» WHAT IS REQUIRED
All lines from the first line of the material up to and including the line with "[0x08, loByte nn, hiByte nn]" must be copied exactly, and no others.

» SOURCE INFORMATION
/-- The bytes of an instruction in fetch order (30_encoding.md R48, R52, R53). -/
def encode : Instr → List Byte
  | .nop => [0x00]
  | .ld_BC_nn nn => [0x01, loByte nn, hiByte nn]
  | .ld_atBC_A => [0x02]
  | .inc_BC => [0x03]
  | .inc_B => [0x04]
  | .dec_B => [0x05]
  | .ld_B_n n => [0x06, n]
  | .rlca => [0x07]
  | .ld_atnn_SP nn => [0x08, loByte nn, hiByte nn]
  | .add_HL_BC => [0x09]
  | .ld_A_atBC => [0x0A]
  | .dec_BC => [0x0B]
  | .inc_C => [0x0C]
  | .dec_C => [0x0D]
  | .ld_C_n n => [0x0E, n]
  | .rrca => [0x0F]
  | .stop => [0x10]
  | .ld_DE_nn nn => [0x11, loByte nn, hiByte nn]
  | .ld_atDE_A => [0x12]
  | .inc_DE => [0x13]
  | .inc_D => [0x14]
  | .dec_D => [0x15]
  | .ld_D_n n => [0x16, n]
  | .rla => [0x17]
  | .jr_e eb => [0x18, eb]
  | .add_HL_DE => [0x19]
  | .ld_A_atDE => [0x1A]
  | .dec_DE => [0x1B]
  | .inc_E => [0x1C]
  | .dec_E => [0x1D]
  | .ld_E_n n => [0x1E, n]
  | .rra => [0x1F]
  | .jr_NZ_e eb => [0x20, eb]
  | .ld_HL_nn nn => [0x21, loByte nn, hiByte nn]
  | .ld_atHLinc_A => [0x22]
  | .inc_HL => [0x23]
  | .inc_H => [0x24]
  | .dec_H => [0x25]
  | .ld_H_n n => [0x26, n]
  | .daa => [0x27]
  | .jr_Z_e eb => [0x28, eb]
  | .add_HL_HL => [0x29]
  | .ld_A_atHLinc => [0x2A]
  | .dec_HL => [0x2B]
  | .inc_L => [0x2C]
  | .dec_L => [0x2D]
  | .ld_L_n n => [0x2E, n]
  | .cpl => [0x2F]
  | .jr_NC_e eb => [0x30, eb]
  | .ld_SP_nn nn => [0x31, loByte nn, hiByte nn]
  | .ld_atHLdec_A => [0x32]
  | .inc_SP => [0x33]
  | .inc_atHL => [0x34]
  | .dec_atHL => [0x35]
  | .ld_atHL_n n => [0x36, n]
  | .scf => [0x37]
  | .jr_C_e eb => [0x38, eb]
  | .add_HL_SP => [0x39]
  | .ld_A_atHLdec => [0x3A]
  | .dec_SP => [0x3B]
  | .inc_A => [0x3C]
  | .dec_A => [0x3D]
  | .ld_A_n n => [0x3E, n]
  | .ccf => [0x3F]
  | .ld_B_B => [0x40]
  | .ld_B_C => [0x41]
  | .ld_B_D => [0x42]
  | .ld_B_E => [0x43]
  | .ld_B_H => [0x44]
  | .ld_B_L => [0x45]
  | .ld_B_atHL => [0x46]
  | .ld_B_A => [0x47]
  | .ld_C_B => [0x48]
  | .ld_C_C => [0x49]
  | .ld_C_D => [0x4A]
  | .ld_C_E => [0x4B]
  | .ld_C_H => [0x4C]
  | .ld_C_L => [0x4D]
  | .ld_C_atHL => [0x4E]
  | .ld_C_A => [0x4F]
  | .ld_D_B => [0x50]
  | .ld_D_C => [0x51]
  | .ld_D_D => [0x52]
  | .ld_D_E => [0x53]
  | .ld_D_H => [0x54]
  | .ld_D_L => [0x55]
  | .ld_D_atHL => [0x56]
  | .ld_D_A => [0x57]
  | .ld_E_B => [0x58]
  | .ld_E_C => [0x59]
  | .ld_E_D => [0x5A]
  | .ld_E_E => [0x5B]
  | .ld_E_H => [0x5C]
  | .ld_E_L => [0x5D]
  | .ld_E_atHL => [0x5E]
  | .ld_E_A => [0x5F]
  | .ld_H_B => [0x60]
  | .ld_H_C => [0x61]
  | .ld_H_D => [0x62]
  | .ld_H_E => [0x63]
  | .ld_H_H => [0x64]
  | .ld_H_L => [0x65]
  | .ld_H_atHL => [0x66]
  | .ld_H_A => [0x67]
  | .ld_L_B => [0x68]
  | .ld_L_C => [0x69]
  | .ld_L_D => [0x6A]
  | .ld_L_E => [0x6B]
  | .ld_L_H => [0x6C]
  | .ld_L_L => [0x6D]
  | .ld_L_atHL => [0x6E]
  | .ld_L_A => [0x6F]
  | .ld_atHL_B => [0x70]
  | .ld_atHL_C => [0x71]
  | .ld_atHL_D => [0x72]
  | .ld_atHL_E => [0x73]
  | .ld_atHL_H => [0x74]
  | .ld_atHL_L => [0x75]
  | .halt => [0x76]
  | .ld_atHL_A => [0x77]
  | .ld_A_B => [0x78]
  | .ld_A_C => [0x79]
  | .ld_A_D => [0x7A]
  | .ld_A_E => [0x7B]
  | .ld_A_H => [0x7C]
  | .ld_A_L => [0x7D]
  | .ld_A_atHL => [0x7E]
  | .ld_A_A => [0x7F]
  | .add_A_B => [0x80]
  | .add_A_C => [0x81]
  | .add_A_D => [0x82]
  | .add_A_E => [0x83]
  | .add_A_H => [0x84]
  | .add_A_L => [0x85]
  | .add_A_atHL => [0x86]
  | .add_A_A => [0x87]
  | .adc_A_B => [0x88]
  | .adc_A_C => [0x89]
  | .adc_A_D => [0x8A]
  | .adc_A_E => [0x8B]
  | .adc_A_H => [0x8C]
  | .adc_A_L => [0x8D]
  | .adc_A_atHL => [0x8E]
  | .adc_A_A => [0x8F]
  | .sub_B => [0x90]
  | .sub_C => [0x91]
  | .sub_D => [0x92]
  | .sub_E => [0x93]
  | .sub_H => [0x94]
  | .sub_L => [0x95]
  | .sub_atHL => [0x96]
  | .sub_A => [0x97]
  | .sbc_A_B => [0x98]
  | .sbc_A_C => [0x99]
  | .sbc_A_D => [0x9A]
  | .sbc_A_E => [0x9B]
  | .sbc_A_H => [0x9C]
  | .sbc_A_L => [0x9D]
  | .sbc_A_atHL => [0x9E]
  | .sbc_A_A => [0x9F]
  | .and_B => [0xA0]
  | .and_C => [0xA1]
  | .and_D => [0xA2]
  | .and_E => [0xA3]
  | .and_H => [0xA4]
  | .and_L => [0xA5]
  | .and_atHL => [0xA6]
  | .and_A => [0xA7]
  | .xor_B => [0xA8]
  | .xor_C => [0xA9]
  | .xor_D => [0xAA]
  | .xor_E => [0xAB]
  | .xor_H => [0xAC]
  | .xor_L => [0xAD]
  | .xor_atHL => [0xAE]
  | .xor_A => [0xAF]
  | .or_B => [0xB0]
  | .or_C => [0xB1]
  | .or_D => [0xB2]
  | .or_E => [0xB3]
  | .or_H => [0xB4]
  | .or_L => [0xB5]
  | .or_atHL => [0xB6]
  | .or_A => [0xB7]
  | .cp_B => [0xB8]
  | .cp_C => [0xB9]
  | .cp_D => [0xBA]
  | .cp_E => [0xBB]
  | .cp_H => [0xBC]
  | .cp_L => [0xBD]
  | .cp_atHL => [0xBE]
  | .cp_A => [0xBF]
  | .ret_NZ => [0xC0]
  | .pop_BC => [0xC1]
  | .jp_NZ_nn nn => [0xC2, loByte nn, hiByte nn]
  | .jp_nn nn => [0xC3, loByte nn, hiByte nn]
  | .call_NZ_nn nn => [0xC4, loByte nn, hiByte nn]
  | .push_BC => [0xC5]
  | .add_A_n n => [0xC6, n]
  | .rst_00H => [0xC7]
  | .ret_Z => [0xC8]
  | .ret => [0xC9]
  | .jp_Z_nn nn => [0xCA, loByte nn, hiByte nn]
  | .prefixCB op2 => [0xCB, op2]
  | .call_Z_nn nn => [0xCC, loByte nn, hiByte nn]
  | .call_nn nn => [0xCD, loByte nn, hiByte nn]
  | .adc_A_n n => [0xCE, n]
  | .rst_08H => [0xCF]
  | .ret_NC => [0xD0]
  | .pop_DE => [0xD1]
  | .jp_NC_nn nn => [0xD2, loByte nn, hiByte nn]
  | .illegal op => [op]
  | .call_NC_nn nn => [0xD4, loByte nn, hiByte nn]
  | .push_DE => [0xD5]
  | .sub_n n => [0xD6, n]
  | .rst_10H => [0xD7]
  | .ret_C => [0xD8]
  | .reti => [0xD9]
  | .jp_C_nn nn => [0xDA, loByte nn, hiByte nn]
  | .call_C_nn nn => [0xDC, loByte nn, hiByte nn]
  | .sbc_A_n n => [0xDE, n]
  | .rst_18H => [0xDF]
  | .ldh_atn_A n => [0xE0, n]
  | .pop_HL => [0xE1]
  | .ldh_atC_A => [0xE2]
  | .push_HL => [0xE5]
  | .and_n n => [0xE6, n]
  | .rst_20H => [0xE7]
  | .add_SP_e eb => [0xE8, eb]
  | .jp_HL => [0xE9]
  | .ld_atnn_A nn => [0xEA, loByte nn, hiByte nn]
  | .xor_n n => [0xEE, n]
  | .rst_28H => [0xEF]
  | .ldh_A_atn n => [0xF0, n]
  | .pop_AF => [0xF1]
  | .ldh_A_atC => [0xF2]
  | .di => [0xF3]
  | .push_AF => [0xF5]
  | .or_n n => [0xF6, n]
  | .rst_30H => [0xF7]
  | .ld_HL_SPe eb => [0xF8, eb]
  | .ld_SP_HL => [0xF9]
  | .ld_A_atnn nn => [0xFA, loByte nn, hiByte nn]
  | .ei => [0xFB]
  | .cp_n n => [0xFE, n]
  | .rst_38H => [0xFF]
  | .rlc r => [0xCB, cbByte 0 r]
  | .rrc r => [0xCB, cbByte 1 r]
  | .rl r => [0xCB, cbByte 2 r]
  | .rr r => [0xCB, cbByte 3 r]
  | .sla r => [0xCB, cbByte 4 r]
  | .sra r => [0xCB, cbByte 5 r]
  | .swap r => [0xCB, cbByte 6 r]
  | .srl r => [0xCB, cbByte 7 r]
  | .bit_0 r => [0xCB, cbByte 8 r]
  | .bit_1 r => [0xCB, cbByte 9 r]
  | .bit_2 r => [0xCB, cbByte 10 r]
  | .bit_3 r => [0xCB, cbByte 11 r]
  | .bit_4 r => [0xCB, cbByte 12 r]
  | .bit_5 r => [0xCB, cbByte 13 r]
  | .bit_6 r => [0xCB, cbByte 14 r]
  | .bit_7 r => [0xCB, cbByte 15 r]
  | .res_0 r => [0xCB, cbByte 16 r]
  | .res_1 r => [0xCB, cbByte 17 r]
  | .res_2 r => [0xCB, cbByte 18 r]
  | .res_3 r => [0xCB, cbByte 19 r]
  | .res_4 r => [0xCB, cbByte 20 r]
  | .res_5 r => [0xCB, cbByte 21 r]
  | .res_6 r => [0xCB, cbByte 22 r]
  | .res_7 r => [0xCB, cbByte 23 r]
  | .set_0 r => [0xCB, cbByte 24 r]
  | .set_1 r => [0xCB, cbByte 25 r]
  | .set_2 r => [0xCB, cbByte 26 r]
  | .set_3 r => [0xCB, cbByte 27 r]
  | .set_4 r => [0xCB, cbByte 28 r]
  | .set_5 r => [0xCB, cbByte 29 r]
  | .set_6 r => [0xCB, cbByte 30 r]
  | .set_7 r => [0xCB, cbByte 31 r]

» TASK ANSWER
/-- The bytes of an instruction in fetch order (30_encoding.md R48, R52, R53). -/
def encode : Instr → List Byte
  | .nop => [0x00]
  | .ld_BC_nn nn => [0x01, loByte nn, hiByte nn]
  | .ld_atBC_A => [0x02]
  | .inc_BC => [0x03]
  | .inc_B => [0x04]
  | .dec_B => [0x05]
  | .ld_B_n n => [0x06, n]
  | .rlca => [0x07]
  | .ld_atnn_SP nn => [0x08, loByte nn, hiByte nn]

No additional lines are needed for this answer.